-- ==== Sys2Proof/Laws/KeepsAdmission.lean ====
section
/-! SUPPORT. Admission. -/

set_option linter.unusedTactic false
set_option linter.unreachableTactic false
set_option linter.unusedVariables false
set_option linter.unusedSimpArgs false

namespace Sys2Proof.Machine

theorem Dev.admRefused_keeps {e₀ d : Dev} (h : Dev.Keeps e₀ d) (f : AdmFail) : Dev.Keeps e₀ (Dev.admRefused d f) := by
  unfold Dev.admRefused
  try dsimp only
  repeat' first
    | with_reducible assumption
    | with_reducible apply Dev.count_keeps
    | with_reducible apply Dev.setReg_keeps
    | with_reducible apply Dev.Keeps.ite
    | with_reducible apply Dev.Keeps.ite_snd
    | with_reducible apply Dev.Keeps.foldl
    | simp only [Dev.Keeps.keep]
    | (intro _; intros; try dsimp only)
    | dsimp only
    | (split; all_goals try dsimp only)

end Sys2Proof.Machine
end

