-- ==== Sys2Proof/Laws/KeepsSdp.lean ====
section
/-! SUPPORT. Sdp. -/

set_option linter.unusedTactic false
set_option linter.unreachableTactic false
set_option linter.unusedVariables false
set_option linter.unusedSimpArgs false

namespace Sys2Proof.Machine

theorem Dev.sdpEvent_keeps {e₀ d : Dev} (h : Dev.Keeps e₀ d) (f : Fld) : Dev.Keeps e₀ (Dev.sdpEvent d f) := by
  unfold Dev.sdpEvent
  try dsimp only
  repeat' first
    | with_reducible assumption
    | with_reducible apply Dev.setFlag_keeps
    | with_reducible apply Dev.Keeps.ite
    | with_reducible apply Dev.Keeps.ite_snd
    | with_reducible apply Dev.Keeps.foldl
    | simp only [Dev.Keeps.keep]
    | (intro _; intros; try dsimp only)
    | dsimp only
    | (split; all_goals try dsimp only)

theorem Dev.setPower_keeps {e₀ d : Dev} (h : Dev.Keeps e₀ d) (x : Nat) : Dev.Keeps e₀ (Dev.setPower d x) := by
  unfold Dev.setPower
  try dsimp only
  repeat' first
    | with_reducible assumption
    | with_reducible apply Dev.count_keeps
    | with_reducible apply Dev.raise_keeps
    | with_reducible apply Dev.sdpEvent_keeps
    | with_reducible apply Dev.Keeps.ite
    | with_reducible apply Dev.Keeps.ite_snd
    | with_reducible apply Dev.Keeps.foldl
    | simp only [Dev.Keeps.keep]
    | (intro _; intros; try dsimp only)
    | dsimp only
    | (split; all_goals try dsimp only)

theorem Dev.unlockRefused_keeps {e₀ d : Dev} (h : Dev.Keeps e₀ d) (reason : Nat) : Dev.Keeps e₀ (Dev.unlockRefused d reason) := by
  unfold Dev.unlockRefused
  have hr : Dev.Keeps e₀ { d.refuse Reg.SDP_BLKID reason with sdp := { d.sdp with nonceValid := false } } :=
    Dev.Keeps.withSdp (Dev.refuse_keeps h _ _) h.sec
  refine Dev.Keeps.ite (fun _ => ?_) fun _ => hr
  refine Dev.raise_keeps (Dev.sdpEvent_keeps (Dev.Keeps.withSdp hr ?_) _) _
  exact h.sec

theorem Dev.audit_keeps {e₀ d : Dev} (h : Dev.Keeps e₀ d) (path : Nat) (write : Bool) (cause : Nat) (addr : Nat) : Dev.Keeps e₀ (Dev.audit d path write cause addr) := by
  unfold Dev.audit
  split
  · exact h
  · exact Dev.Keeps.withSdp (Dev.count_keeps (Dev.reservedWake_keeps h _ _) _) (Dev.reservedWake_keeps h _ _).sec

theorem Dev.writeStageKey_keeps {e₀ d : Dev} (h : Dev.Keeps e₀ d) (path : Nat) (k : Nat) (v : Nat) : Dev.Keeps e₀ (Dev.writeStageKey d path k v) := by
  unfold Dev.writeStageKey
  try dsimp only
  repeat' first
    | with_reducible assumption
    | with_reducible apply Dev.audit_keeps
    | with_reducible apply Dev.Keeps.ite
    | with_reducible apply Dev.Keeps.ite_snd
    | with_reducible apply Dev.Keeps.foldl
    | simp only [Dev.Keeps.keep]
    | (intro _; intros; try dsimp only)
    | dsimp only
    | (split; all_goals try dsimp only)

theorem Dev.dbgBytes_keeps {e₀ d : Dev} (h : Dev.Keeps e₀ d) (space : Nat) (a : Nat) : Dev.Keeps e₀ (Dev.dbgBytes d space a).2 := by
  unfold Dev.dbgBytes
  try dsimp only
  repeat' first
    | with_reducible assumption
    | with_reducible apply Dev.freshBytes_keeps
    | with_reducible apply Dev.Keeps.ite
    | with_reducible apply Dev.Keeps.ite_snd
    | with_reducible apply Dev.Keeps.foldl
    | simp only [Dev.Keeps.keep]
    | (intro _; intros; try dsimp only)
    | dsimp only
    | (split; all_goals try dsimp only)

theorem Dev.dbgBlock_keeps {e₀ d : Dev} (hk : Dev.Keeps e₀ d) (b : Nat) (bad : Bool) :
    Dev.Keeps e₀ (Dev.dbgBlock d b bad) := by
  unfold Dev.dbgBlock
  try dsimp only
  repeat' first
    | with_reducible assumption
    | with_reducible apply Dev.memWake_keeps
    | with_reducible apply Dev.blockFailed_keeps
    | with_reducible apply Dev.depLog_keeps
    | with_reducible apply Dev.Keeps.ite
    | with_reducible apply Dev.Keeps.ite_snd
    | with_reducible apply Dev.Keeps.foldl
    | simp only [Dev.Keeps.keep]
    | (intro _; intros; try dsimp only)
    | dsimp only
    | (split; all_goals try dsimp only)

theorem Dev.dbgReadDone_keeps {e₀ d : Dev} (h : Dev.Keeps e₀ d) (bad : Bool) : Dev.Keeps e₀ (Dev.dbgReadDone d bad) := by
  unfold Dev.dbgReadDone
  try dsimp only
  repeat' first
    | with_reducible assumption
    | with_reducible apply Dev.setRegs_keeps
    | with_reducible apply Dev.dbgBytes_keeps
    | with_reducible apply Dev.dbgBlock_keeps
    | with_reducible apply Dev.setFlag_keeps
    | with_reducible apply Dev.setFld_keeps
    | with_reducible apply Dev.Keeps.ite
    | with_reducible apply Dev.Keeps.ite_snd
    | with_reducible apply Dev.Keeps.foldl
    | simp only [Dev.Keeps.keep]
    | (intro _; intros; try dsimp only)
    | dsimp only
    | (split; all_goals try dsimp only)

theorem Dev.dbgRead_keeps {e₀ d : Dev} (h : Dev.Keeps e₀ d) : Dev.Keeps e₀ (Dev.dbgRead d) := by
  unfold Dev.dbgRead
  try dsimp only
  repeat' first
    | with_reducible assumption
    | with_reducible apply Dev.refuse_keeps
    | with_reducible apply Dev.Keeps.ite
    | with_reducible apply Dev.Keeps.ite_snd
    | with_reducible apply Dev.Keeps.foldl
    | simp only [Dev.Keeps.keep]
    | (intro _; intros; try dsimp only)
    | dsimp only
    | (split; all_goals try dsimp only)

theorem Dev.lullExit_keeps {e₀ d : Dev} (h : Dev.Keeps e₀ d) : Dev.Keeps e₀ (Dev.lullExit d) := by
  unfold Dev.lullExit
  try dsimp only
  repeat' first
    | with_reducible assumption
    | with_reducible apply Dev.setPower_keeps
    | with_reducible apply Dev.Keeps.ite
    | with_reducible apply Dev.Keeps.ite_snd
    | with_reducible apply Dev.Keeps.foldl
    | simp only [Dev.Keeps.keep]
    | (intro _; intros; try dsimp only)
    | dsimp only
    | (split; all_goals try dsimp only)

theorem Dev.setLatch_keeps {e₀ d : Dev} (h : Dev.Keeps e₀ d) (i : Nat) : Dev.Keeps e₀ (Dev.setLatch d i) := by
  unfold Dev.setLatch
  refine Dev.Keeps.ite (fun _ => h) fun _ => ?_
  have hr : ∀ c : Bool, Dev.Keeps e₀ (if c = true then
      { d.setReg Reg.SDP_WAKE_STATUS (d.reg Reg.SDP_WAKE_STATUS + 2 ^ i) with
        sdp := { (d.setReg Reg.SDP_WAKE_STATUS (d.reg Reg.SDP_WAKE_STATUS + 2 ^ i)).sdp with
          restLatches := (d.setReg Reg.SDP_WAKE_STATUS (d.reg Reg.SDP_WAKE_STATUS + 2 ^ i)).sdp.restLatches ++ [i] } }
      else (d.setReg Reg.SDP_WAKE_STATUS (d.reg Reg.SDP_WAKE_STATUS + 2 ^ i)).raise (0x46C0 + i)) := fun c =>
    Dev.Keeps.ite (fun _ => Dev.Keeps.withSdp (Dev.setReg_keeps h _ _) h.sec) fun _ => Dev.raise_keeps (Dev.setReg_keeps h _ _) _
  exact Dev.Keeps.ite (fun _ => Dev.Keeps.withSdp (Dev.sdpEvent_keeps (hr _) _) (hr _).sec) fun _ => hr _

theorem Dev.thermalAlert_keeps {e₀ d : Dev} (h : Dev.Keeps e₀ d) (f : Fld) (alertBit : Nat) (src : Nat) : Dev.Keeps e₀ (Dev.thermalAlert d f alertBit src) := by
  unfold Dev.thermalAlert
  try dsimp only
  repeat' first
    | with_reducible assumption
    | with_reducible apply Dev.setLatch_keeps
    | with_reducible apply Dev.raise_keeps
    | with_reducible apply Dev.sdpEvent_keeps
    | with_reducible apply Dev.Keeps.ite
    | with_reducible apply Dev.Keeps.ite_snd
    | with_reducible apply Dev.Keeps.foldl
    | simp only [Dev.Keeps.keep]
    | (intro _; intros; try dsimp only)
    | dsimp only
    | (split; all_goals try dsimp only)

###

▸ REQUIREMENT: Return word for word the line with "alertBit src) := by" and every line after it through the end of the records above.

▸ ANSWER:
theorem Dev.thermalAlert_keeps {e₀ d : Dev} (h : Dev.Keeps e₀ d) (f : Fld) (alertBit : Nat) (src : Nat) : Dev.Keeps e₀ (Dev.thermalAlert d f alertBit src) := by
  unfold Dev.thermalAlert
  try dsimp only
  repeat' first
    | with_reducible assumption
    | with_reducible apply Dev.setLatch_keeps
    | with_reducible apply Dev.raise_keeps
    | with_reducible apply Dev.sdpEvent_keeps
    | with_reducible apply Dev.Keeps.ite
    | with_reducible apply Dev.Keeps.ite_snd
    | with_reducible apply Dev.Keeps.foldl
    | simp only [Dev.Keeps.keep]
    | (intro _; intros; try dsimp only)
    | dsimp only
    | (split; all_goals try dsimp only)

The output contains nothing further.